Joe Manchin Killing Child Tax Credit Because Parents Would ‘Just Spend It On Drugs’



Today, in things that are perhaps surprising for people who are not yet completely jaded: The Huffington Post reports several sources say Joe Manchin, who torched President Joe Biden's Build Back Better agenda this weekend, had been going around for the past several months telling his colleagues that he thought the Child Tax Credit was bad because poor people might just take that money and spend it on drugs.

We assume he is talking about street drugs, as parents would have to have at least three kids to be able to afford the $650 EpiPens from which his daughter made millions.

"They'll just spend it on drugs" is a common refrain we've all heard over and over again from the Right as the reason why we can't have nice things and why people have to live in poverty. This is a convenient belief for people who neither want to pay higher taxes nor feel bad about hoarding vast amounts of wealth while other people are barely scraping by. It's easier to assuage any errant feelings of guilt by telling yourself that poor people are poor because they are morally deficient and would spend money on drugs before spending it on their children.

It's not, however, an argument we usually hear from Democrats, which Manchin is technically supposed to be.


It also does not seem like an argument that is going to be very popular with West Virginians, who might even feel a tad insulted by it.

According to these sources, Manchin also claimed that people would abuse a proposed sick leave policy by pretending to be sick and then going hunting or something — which is a luxury only those in the middle class and above ought to be able to do on occasion. Surely, it's much better that people go to work sick and possibly infect their co-workers and customers than run the risk of something like this happening, because that would just be devastating. Besides, those sick people could always just take the day off and not get paid, and then run the risk of not being able to afford their rent that month or being fired for not coming in.
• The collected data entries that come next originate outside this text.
-- ==== Sys2Proof/Tests/Slice0.lean ====
section
/-! SUPPORT. The model's own tests: decoding, well-formedness, one step of each command on the spec's vectors
(95_test_vectors.md and the examples of the rules), and a witness for the hypotheses of every statement. -/

namespace Sys2Proof.Tests

open Sys2Proof.Machine

/-- The next state, when there is one. -/
def after (r : Result) : Option State :=
  match r with
  | .next t => some t
  | _ => none

/-- An element from plain numbers. -/
def el (n q : Nat) (c : List Nat) : Element := ⟨BitVec.ofNat 16 n, BitVec.ofNat 64 q, c.map (BitVec.ofNat 64)⟩

/-- Reset, then configured for the ring (n, q). -/
def ring (n q : Nat) : State := { State.reset with ringN := BitVec.ofNat 16 n, ringQ := BitVec.ofNat 64 q }

/-- Configured, with elements in P1 and P2. -/
def two (a b : Element) : State := ((ring 4 17).writeReg 1 a).writeReg 2 b

/-- What register `r` holds after a command. -/
def regAfter (i : Instr) (s : State) (r : Reg) : Option Element := (after (exec i s)).bind fun t => t.readReg r

/-- FAULT, the cause code and FCMD after a command. -/
def faultAfter (i : Instr) (s : State) : Option (Bool × BitVec 4 × Cmd) :=
  (after (exec i s)).map fun t => (t.fault, t.cause.code, t.fcmd)

-- Well-formedness: each check refuses an ill-formed term.

/-- 95 section 2.1: words that must decode as illegal, each with one reason. -/
theorem test_illegal_words :
    [0x00000000#32, 0xFFFFFFFF#32, 0x03000000#32, 0x36000000#32, 0x01000001#32, 0x02000001#32, 0x11000001#32,
      0x30650001#32, 0x30654000#32, 0x32B48000#32, 0x20C40000#32, 0x22200000#32, 0x40010000#32, 0x21010004#32,
      0x10010004#32].all (fun w => !legalWord w && (decode w == .illegal .unassignedOp
        || decode w == .illegal .mustBeZeroSet)) = true := by decide

/-- R55: each must-be-zero check has a word it refuses, by name. -/
theorem test_must_be_zero :
    decode 0x01000001#32 = .illegal .mustBeZeroSet ∧ decode 0x30650001#32 = .illegal .mustBeZeroSet ∧
    decode 0x32B48000#32 = .illegal .mustBeZeroSet ∧ decode 0x20C40000#32 = .illegal .mustBeZeroSet ∧
    decode 0x22200000#32 = .illegal .mustBeZeroSet ∧ decode 0x22000001#32 = .illegal .mustBeZeroSet ∧
    decode 0x21010004#32 = .illegal .mustBeZeroSet ∧ decode 0x10010004#32 = .illegal .mustBeZeroSet ∧
    decode 0x52000000#32 = .illegal .unassignedOp := by decide

/-- R3, 93 U10: each range has a configuration it refuses. -/
theorem test_params_out_of_range :
    let c := Config.Params.default
    c.wellFormed = true ∧ { c with nMax := 1000 }.wellFormed = false ∧ { c with nMax := 8 }.wellFormed = false ∧
    { c with nMax := 65536 }.wellFormed = false ∧ { c with msgMax := 63 }.wellFormed = false ∧
    { c with msgMax := 65536 }.wellFormed = false ∧ { c with rejectLimit := 0 }.wellFormed = false := by decide

/-- R54: no two rows of the opcode map share their op byte, so no word matches two. -/
theorem test_opcode_map_disjoint :
    opcodeMap.length = 21 ∧ opcodeMap.Pairwise fun r r' => r.pattern.extractLsb' 24 8 ≠ r'.pattern.extractLsb' 24 8 := by
  decide

-- Decoding: the words of 95 section 2.1, one per command and more.

theorem test_decode_control :
    decode 0x01000000#32 = .instr .nop ∧ decode 0x02000000#32 = .instr .clrf := by decide

theorem test_decode_configuration :
    decode 0x10000004#32 = .instr (.setn 4) ∧ decode 0x10000400#32 = .instr (.setn 1024) ∧
    decode 0x11000000#32 = .instr .setq ∧ decode 0x12000000#32 = .instr .setk ∧
    decode 0x13000300#32 = .instr (.setsig 0x0300) := by decide

theorem test_decode_transfer :
    decode 0x20C00000#32 = .instr (.zero 6) ∧ decode 0x21000004#32 = .instr (.load 0 4) ∧
    decode 0x21600008#32 = .instr (.load 3 8) ∧ decode 0x221C0000#32 = .instr (.store 7) ∧
    decode 0x231C0000#32 = .instr (.ser 7) ∧ decode 0x24000003#32 = .instr (.ldmsg 3) ∧
    decode 0x24000000#32 = .instr (.ldmsg 0) := by decide

theorem test_decode_arithmetic :
    decode 0x30650000#32 = .instr (.add 3 1 2) ∧ decode 0x30FF8000#32 = .instr (.add 7 7 7) ∧
    decode 0x31650000#32 = .instr (.sub 3 1 2) ∧ decode 0x32B40000#32 = .instr (.neg 5 5) ∧
    decode 0x33408000#32 = .instr (.mul 2 0 1) ∧ decode 0x33600000#32 = .instr (.mul 3 0 0) ∧
    decode 0x34D80000#32 = .instr (.smul 6 6) ∧ decode 0x35240000#32 = .instr (.signal 1 1) := by decide

theorem test_decode_sampler_encoder :
    decode 0x40000000#32 = .instr (.sampu 0) ∧ decode 0x41400000#32 = .instr (.sampg 2) ∧
    decode 0x50C00000#32 = .instr (.ench 6) ∧ decode 0x51C00000#32 = .instr (.encr 6) := by decide

/-- 95 section 2.1, the other way: the encoder writes the same words. -/
theorem test_encode_words :
    [.nop, .clrf, .setn 1024, .setq, .setk, .setsig 0x0300, .zero 6, .load 3 8, .store 7, .ser 7, .ldmsg 3, .add 3 1 2,
      .sub 3 1 2, .neg 5 5, .mul 2 0 1, .smul 6 6, .signal 1 1, .sampu 0, .sampg 2, .ench 6, .encr 6].map encode =
    [0x01000000#32, 0x02000000#32, 0x10000400#32, 0x11000000#32, 0x12000000#32, 0x13000300#32, 0x20C00000#32,
      0x21600008#32, 0x221C0000#32, 0x231C0000#32, 0x24000003#32, 0x30650000#32, 0x31650000#32, 0x32B40000#32,
      0x33408000#32, 0x34D80000#32, 0x35240000#32, 0x40000000#32, 0x41400000#32, 0x50C00000#32, 0x51C00000#32] := by
  decide

-- Control and configuration.

/-- R125: state before = state after. -/
theorem test_nop : after (exec .nop (two (el 4 17 [1, 2, 3, 4]) (el 4 17 [5, 6, 7, 8]))) =
    some (two (el 4 17 [1, 2, 3, 4]) (el 4 17 [5, 6, 7, 8])) := by decide

/-- R126's example, taken by a step while FAULT = 1. -/
theorem test_clrf :
    (after (step ({ State.reset with
      fault := true, cause := .dimensionMismatch, fcmd := 0x30650000#32, din := [5, 6] }.withFetchWord 32 0x02000000))).map
      (fun t => (t.status, t.din)) = some (⟨false, false, 0, 0⟩, []) := by decide

/-- R127's examples, by a step from reset. -/
theorem test_setn : (after (step (State.reset.withFetchWord 32 0x10000004))).map (·.ringN) = some 4 := by decide

theorem test_setn_refuses :
    faultAfter (.setn 2048) State.reset = some (true, 2, 0x10000800) ∧
    faultAfter (.setn 3) State.reset = some (true, 2, 0x10000003) ∧
    faultAfter (.setn 0) State.reset = some (true, 2, 0x10000000) ∧
    faultAfter (.setn 1) State.reset = some (false, 0, 0) := by decide

/-- 95 section 2.9. -/
theorem test_setq :
    (after (exec .setq { State.reset with din := [0x7FFFFFFFFFFFFFFF, 9] })).map (fun t => (t.ringQ, t.din)) =
    some (0x7FFFFFFFFFFFFFFF, [9]) := by decide

theorem test_setq_refuses :
    (after (exec .setq { State.reset with din := [0x8000000000000000] })).map
      (fun t => (t.ringQ, t.din, t.cause, t.fcmd)) = some (0, [], .configError, 0x11000000) := by decide

/-- R129. -/
theorem test_setk :
    (after (exec .setk { State.reset with din := [8, 9] })).map (fun t => (t.k, t.din)) = some (8, [9]) := by decide

/-- R33: with DIN empty the command holds, BUSY high, and goes on when the host has pushed. -/
theorem test_setk_holds :
    (after (step (State.reset.withFetchWord 32 0x12000000))).map (fun t => (t.busy, t.cmdIn)) = some (true, []) ∧
    ((after (step (State.reset.withFetchWord 32 0x12000000))).bind fun t => after (step (t.pushDin 8))).map
      (fun t => (t.busy, t.k, t.din)) = some (false, 8, []) := by decide

/-- R130. -/
theorem test_setsig : (after (exec (.setsig 0x0180) State.reset)).map (·.sigma) = some 0x0180 := by decide

-- Creation and transfer.

/-- R71's example, and 95 section 2.9: ZERO after reset. -/
theorem test_zero : regAfter (.zero 6) (ring 4 17) 6 = some (el 4 17 [0, 0, 0, 0]) := by decide

theorem test_zero_unconfigured :
    (after (step (State.reset.withFetchWord 32 0x20000000))).map (·.status) =
    some ⟨false, true, 2, 0x20000000⟩ := by decide

/-- R72's example; the two 2^63 words of 95 section 2.2. -/
theorem test_load :
    regAfter (.load 0 4) { ring 4 17 with din := [20, 0xFFFFFFFFFFFFFFFF, 16, 17, 99] } 0 =
    some (el 4 17 [3, 16, 16, 0]) := by decide

theorem test_load_signed :
    regAfter (.load 0 4) { ring 4 17 with
      din := [0x8000000000000000, 0x7FFFFFFFFFFFFFFF, 0xFFFFFFFFFFFFFFEC, 20] } 0 = some (el 4 17 [8, 8, 14, 3]) ∧
    faultAfter (.load 0 3) { ring 4 17 with din := [1, 2, 3] } = some (true, 4, 0x21000003) := by decide

/-- R73's example; 95 section 2.9: STORE after reset. -/
theorem test_store :
    (after (exec (.store 7) ((ring 8 19).writeReg 7 (el 4 17 [0, 16, 0, 0])))).map (·.dout) = some [0, 16, 0, 0] ∧
    faultAfter (.store 0) State.reset = some (true, 7, 0x22000000) := by decide

/-- R74's example. -/
theorem test_ser :
    (after (exec (.ser 7) { (ring 8 19).writeReg 7 (el 4 17 [0, 16, 0, 0]) with dout := [77] })).map (·.dout) =
    some [77, 4, 17, 0, 16, 0, 0] := by decide

/-- R76's example: 48 bytes. -/
theorem test_toBytes :
    toBytes (el 4 17 [0, 16, 0, 0]) =
      [4, 0, 0, 0, 0, 0, 0, 0, 0x11, 0, 0, 0, 0, 0, 0, 0] ++ List.replicate 8 0 ++ [0x10, 0, 0, 0, 0, 0, 0, 0] ++
        List.replicate 16 0 := by decide

/-- 95 section 2.5: bytes beyond the length are ignored. -/
theorem test_ldmsg :
    (after (exec (.ldmsg 3) { State.reset with din := [0xFFFFFFFFFF636261] })).map
      (fun t => (t.msgLen, t.msgbuf, t.din)) = some (3, [(0, 0x61), (1, 0x62), (2, 0x63)], []) := by decide

/-- 95 section 2.5: nine bytes in two words; a length above MSG_MAX. -/
theorem test_ldmsg_two_words :
    (after (exec (.ldmsg 9) { State.reset with din := [0x4847464544434241, 0x49, 7] })).bind (·.message) =
    some [0x41, 0x42, 0x43, 0x44, 0x45, 0x46, 0x47, 0x48, 0x49] ∧
    faultAfter (.ldmsg 257) State.reset = some (true, 8, 0x24000101) := by decide

-- Ring arithmetic (95 section 2.3, the letter in brackets).

/-- (a), and aliasing (R85). -/
theorem test_add :
    regAfter (.add 3 1 2) (two (el 4 17 [3, 16, 16, 0]) (el 4 17 [16, 5, 1, 0])) 3 = some (el 4 17 [2, 4, 0, 0]) ∧
    regAfter (.add 1 1 1) (two (el 4 17 [3, 16, 16, 0]) (el 4 17 [])) 1 = some (el 4 17 [6, 15, 15, 0]) := by decide

/-- (l): the sum exceeds 64 bits before reduction in a narrower datapath; the tags differ. -/
theorem test_add_wide :
    regAfter (.add 3 1 2) (two (el 2 (2 ^ 63 - 1) [2 ^ 63 - 2, 1]) (el 2 (2 ^ 63 - 1) [2 ^ 63 - 2, 2 ^ 63 - 2])) 3 =
    some (el 2 (2 ^ 63 - 1) [9223372036854775805, 0]) ∧
    faultAfter (.add 2 0 1) (two (el 4 17 [1, 2, 3, 4]) (el 4 19 [1, 2, 3, 4])) = some (true, 7, 0x30408000) ∧
    faultAfter (.add 3 1 2) (two (el 4 17 [1, 2, 3, 4]) (el 4 19 [1, 2, 3, 4])) = some (true, 3, 0x30650000) := by decide

/-- (c), (m): ra is the minuend. -/
theorem test_sub :
    regAfter (.sub 3 1 2) (two (el 4 17 [3, 16, 16, 0]) (el 4 17 [16, 5, 1, 0])) 3 = some (el 4 17 [4, 11, 15, 0]) ∧
    regAfter (.sub 3 1 2) (two (el 2 (2 ^ 63 - 1) [0, 1]) (el 2 (2 ^ 63 - 1) [2 ^ 63 - 2, 2])) 3 =
      some (el 2 (2 ^ 63 - 1) [1, 9223372036854775806]) := by decide

/-- (e). -/
theorem test_neg :
    regAfter (.neg 1 1) (two (el 4 17 [3, 16, 16, 0]) (el 4 17 [])) 1 = some (el 4 17 [14, 1, 1, 0]) := by decide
One of the few who went on the record saying they had heard Manchin was making these remarks was Sen. Sherrod Brown of Ohio.

Sen. Sherrod Brown (D-Ohio), a top proponent of the child payments, said he had heard of Manchin’s remarks about the money going toward drugs but wasn’t paying any mind to it.

“The stories I hear the most, if you put it in categories, are child care, school supplies, college fund, phone bills,” Brown told HuffPost last week. “My focus is getting this program — which is the best thing Congress has done in 25 years — making sure it continues.”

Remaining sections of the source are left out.